With adrenaline rising, I held my ground, fighting the urge to jump from the minibus. “You know more than I do.” I let my voice soften as I continued. “You know more than most. You must,” I said, whilst trying to keep the aggression from my tone.
I watched as she relaxed, trying to gauge what she’d do next.
“Experiments,” she said, still looking my way.
“To make soldiers?”
Jess nodded.
“How...? What...?” I blurted out, the words coming before I formed coherence. “They’ll infect them with the virus?”
Jess gave a weak nod, but I couldn’t tell if it meant she knew for sure or if she was reluctant to tell me the truth.
“What have I done?” I asked, but not to Jess as I replayed the events of the last few days in my mind and turned towards the gates, gripping both hands to the steering wheel. “I delivered them to her.”
“You also saved Cassie.”
I glanced around as she spoke. “I don’t think she’ll see it that way.”

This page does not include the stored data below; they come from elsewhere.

-- ==== Sys2Proof/Machine/State.lean ====
section
/-!
DEFINITION. The state of the AL-3640, block by block, as plain data, and its value after reset. `Settings` holds what only
station requests (and reset) can change; `Engine` holds everything the blocks move on their own. A value that the spec
names twice, or that the spec defines as a count of other state, is stored once: the view of it stands in Machine/Ops.lean
or Machine/Flags.lean (INVENTORY.md lists each).
-/

namespace Sys2Proof.Machine

/-! ## Names of records -/

/-- A clip handle: slot and generation (R4). The generation of a slot wraps from 127 to 0. -/
structure Handle where
  slot : Fin 512
  gen  : Fin 128
deriving DecidableEq, Repr

/-- A decoded or graded pixel: three channel values (R47, R48, R124). -/
structure Rgb where
  r : Nat
  g : Nat
  b : Nat
deriving DecidableEq, Repr

/-! ## Clip catalogue (chapter 1) -/

/-- The states of a card record (section 1.2), in the order of its table. -/
inductive CardState where
  | waitSpace | ready | offloading | held | offloaded | releasing | released
deriving DecidableEq, Repr

/-- Verify modes of a destination set (R75). -/
inductive VerifyMode where
  | readback | noVerify
deriving DecidableEq, Repr

/-- The set snapshot of a card record (R2), and the fields of a destination set (R75). -/
structure SetFields where
  mask   : BitVec 4
  copies : Nat
  verify : VerifyMode
deriving DecidableEq, Repr

/-- A card record (R2). Its release indicator field is the view `CardRecord.indicatorLit` of Machine/Flags.lean: R2 keeps it
LIT exactly while the record is RELEASED and attached. -/
structure CardRecord where
  serial        : Word64
  format        : Word32
  label         : Text
  takeCount     : Nat
  clips         : List Handle
  pendingDir    : Option (List Take)
  attached      : Option (Fin 4)
  state         : CardState
  snapshot      : Option SetFields
  heldByRequest : Bool
  heldByAbsence : Bool
  heldByStall   : Bool
deriving DecidableEq, Repr

/-- Bit depths of a take file (R44). -/
inductive Depth where
  | ten | twelve
deriving DecidableEq, Repr

/-- A valid take header: the header summary of R6, read by R43 and R44. -/
structure Header where
  camera   : Byte
  reel     : Nat
  scene    : Text
  take     : Nat
  rate     : Fin 9
  drop     : Bool
  width    : Nat
  height   : Nat
  depth    : Depth
  declared : Option Nat
  start    : Timecode
deriving DecidableEq, Repr

/-- The states of a copy record (R7), in its order. -/
inductive CopyState where
  | writing | written | partialCopy | failed | verifying | verified | mismatch
deriving DecidableEq, Repr

/-- A copy record (R7). -/
structure CopyRecord where
  volume       : Fin 16
  state        : CopyState
  verifyWaived : Bool
  verifyDigest : Option Word64
  generation   : Nat
deriving DecidableEq, Repr

/-- The clip copy states (R10). -/
inductive ClipCopyState where
  | pending | copying | secured | short
deriving DecidableEq, Repr

/-- Who made a binding (R112). -/
inductive BindOrigin where
  | rule | explicit
deriving DecidableEq, Repr

/-- A look binding in one of the four forms of R112. -/
structure Binding where
  slot   : Option (Fin 32)
  origin : Option BindOrigin
deriving DecidableEq, Repr

/-- The render states of a clip (R6, R144). -/
inductive RenderState where
  | unrendered | queued | current | stale | failed
deriving DecidableEq, Repr

/-- A clip record (R6). Its header valid flag is `header.isSome` (R55 sets and clears the two together); its unresolved BLOCK
and WARN counts are the views `Engine.unresolvedCount` of Machine/Ops.lean (R182). -/
structure Clip where
  handle        : Handle
  card          : Fin 32
  takeIndex     : Nat
  takeName      : Text
  byteLength    : Nat
  header        : Option Header
  observed      : Nat
  firstTc       : Option Timecode
  lastTc        : Option Timecode
  sourceDigest  : Option Word64
  copies        : List CopyRecord
  offloadMark   : Bool
  copyState     : ClipCopyState
  binding       : Binding
  renderState   : RenderState
  rendered      : Option (Fin 32 × Nat)
  blockOverflow : Bool
  sampled       : Nat
  skipped       : Nat
deriving DecidableEq, Repr

/-- A clip slot: its generation, kept whether it is free or occupied, and its record (R4). -/
structure ClipSlot where
  gen  : Fin 128
  clip : Option Clip
deriving DecidableEq, Repr

/-! ## Card ports (chapter 2) -/

/-- The states of a card port (R25), in the order of its table. -/
inductive CardPortState where
  | empty | reading | attached | noRecord | stalled | unreadable
deriving DecidableEq, Repr

/-- The read in progress at a card port: what the lane asked (R34), the attempt count, and the period index its stall timer
was started with (R35). -/
structure CardRead where
  lane      : Fin 2
  takeIndex : Nat
  offset    : Nat
  length    : Nat
  attempt   : Nat
  period    : Fin 8
deriving DecidableEq, Repr

/-- A card port (R25). Its attached record is the view `Engine.cardAt`. In READING a DIRECTORY request is outstanding; while
`read` is present a READ is. `lock` and `lit` are its lock output (R39) and release indicator output (R40). -/
structure CardPort where
  state : CardPortState
  held  : Option Directory
  read  : Option CardRead
  lock  : Bool
  lit   : Bool
deriving DecidableEq, Repr

/-- The stall settings of a card port (R38). -/
structure StallSettings where
  period  : Fin 8
  retries : Fin 4
deriving DecidableEq, Repr

/-! ## Take parser (chapter 3) -/

/-- The walk states of a parse (R54). -/
inductive WalkState where
  | chunkHead | headerBody | frameBody | skipping | ended
deriving DecidableEq, Repr

/-- The header outcomes of a parse (R54). -/
inductive HeaderOutcome where
  | pending | valid | invalid
deriving DecidableEq, Repr

/-- The previous frame of a parse (R54): number, timecode and computed frame check. -/
structure PrevFrame where
  number : Word32
  tc     : Timecode
  check  : Word32
deriving DecidableEq, Repr

/-- The frame in progress of a parse (R54): the prefix bytes taken, the running CRC, the bad pixel words so far, the pixels
decoded so far (latest first) and the bytes of the pixel under way. -/
structure FrameInProgress where
  prefixBytes : List Byte
  crc         : Word32
  bad         : Nat
  pixels      : List Rgb
  pixelBytes  : List Byte
deriving DecidableEq, Repr

/-- The parse state of one lane (R54). `head` holds the bytes of the chunk head under way, `body` the bytes of a TKHD payload
that its version is read for (at most 29), `awaitsPrefix` that a FRAME_SIZE fault of the present chunk is still to be
completed with its prefix (R60). -/
structure Parse where
  clip         : Handle
  card         : Fin 32
  byteLength   : Nat
  walk         : WalkState
  offset       : Nat
  chunkIndex   : Nat
  left         : Nat
  head         : List Byte
  body         : List Byte
  header       : Option Header
  outcome      : HeaderOutcome
  badRaised    : Bool
  frame        : FrameInProgress
  awaitsPrefix : Bool
  previous     : Option PrevFrame
deriving DecidableEq, Repr

/-! ## Destination ports, volumes and sets (chapter 4) -/

/-- The requesters of a destination port (R72). -/
inductive Requester where
  | lane (l : Fin 2)
  | context (c : Fin 2)
deriving DecidableEq, Repr

/-- The object operations (R62, R72). -/
inductive OpRequest where
  | openWrite (name : Text)
  | append (handle : Word32) (block : List Byte)
  | close (handle : Word32)
  | openRead (name : Text)
  | read (handle : Word32) (offset length : Nat)
deriving DecidableEq, Repr

/-- An operation waiting or in flight at a destination port. `discarded` marks one whose requester has stopped (R82, R134). -/
structure Operation where
  who       : Requester
  request   : OpRequest
  discarded : Bool
deriving DecidableEq, Repr

/-- The states of a destination port (R63), UNTRACKED with the identity it keeps. The entry of an ONLINE port is the view
`Engine.entryAt`. -/
inductive DestState where
  | empty
  | identifying
  | online
  | untracked (serial : Word64) (label : Text)
  | offline
deriving DecidableEq, Repr

/-- A destination port with its arbiter (R63, R72). -/
structure DestPort where
  state    : DestState
  inflight : Option Operation
  waiting  : List Operation
  last     : Requester
deriving DecidableEq, Repr

/-- A volume entry in use (R66). Its reference count is the view `Engine.refCount` (R7: the copy records that name it). -/
structure VolumeEntry where
  serial   : Word64
  label    : Text
  inserted : Option (Fin 4)
  full     : Bool
deriving DecidableEq, Repr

“You didn’t know what they’d do.”
“But I always knew it was a risk,” I said, tightening the grip on the steering wheel.
“What would have happened if you did nothing?”
I didn’t reply straight away, instead trying to remember. “I don’t know. Do you think it’s too late?”
“For what?” Jess looked up with her eyebrows raised.
“To rescue them.”
“I don’t know,” she said, shaking her head. “Are you willing to risk your life even if there’s only a slim chance?”
I knew I should have had the answer ready. Would I give my life for Cassie, someone I’d only just met?
Yes. That answer came without thought. Would I do the same for her sister? For the two innocents, Jack and Tish?